> _YOUR INSTRUCTIONS_: Below are the entries. Set down exactly the line containing "alpha := p.alpha" and each line after it.

> _Stored data entries_:
===============

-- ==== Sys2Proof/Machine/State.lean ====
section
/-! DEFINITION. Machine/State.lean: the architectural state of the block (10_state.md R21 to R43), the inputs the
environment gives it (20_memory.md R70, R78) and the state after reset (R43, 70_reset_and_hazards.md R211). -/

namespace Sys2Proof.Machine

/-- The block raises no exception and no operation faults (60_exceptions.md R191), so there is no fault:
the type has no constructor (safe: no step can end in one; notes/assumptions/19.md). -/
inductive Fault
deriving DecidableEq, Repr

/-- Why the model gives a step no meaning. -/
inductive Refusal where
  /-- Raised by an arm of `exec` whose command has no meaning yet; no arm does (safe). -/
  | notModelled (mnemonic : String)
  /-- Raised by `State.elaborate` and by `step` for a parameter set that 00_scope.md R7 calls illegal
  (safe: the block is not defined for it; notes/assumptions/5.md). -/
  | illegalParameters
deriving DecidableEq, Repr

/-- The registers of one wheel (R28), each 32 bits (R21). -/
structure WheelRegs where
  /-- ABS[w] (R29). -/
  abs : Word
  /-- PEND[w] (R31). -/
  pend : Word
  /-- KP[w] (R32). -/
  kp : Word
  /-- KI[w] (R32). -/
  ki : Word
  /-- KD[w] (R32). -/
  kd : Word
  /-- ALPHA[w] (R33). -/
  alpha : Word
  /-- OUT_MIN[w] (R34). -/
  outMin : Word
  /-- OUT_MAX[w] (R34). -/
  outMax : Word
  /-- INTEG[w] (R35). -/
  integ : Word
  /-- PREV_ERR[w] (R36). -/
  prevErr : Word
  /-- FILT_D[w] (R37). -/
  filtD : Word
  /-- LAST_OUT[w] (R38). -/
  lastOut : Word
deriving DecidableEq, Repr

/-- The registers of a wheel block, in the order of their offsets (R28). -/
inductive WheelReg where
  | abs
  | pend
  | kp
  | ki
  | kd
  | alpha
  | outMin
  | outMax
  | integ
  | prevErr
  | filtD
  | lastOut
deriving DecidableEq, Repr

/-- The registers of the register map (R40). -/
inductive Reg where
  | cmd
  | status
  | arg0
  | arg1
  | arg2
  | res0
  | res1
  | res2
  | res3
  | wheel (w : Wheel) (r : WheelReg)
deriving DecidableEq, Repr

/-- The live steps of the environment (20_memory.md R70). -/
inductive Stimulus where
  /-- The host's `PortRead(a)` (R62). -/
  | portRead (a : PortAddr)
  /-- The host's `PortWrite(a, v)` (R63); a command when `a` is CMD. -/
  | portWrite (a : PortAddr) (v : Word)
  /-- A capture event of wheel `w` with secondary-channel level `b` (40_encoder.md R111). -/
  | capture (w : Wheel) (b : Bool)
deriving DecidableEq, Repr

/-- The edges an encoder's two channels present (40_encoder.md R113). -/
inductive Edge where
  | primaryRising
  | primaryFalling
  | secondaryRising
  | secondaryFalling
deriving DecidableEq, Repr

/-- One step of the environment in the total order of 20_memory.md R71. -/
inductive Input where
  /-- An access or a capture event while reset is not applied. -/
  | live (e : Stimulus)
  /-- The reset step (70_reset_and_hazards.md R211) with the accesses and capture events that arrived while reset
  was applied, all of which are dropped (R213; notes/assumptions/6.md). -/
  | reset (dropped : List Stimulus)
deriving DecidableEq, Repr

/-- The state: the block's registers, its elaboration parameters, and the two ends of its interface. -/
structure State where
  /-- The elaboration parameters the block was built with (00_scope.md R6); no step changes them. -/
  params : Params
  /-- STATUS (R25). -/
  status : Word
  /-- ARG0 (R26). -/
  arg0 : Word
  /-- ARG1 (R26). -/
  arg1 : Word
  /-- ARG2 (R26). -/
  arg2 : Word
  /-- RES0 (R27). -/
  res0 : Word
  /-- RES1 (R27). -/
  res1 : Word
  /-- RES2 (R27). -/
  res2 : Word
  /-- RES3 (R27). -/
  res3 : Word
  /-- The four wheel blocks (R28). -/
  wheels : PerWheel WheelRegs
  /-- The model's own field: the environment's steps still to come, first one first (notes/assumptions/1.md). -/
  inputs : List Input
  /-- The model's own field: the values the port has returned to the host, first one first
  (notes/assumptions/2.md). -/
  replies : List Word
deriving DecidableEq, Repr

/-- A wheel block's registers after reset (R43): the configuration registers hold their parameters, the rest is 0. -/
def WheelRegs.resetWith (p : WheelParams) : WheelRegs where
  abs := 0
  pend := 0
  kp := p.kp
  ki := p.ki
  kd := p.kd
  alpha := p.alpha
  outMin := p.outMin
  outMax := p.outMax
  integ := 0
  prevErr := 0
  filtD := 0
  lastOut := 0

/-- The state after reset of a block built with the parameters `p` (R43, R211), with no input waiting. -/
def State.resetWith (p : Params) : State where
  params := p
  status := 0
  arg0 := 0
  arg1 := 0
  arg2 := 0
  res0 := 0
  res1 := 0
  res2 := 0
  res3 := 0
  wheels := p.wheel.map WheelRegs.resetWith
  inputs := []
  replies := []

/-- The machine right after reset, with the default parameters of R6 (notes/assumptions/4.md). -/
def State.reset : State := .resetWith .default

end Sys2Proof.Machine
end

===============

> _ANSWER TO THE EXERCISE_:
  alpha := p.alpha
  outMin := p.outMin
  outMax := p.outMax
  integ := 0
  prevErr := 0
  filtD := 0
  lastOut := 0

/-- The state after reset of a block built with the parameters `p` (R43, R211), with no input waiting. -/
def State.resetWith (p : Params) : State where
  params := p
  status := 0
  arg0 := 0
  arg1 := 0
  arg2 := 0
  res0 := 0
  res1 := 0
  res2 := 0
  res3 := 0
  wheels := p.wheel.map WheelRegs.resetWith
  inputs := []
  replies := []

/-- The machine right after reset, with the default parameters of R6 (notes/assumptions/4.md). -/
def State.reset : State := .resetWith .default

end Sys2Proof.Machine
end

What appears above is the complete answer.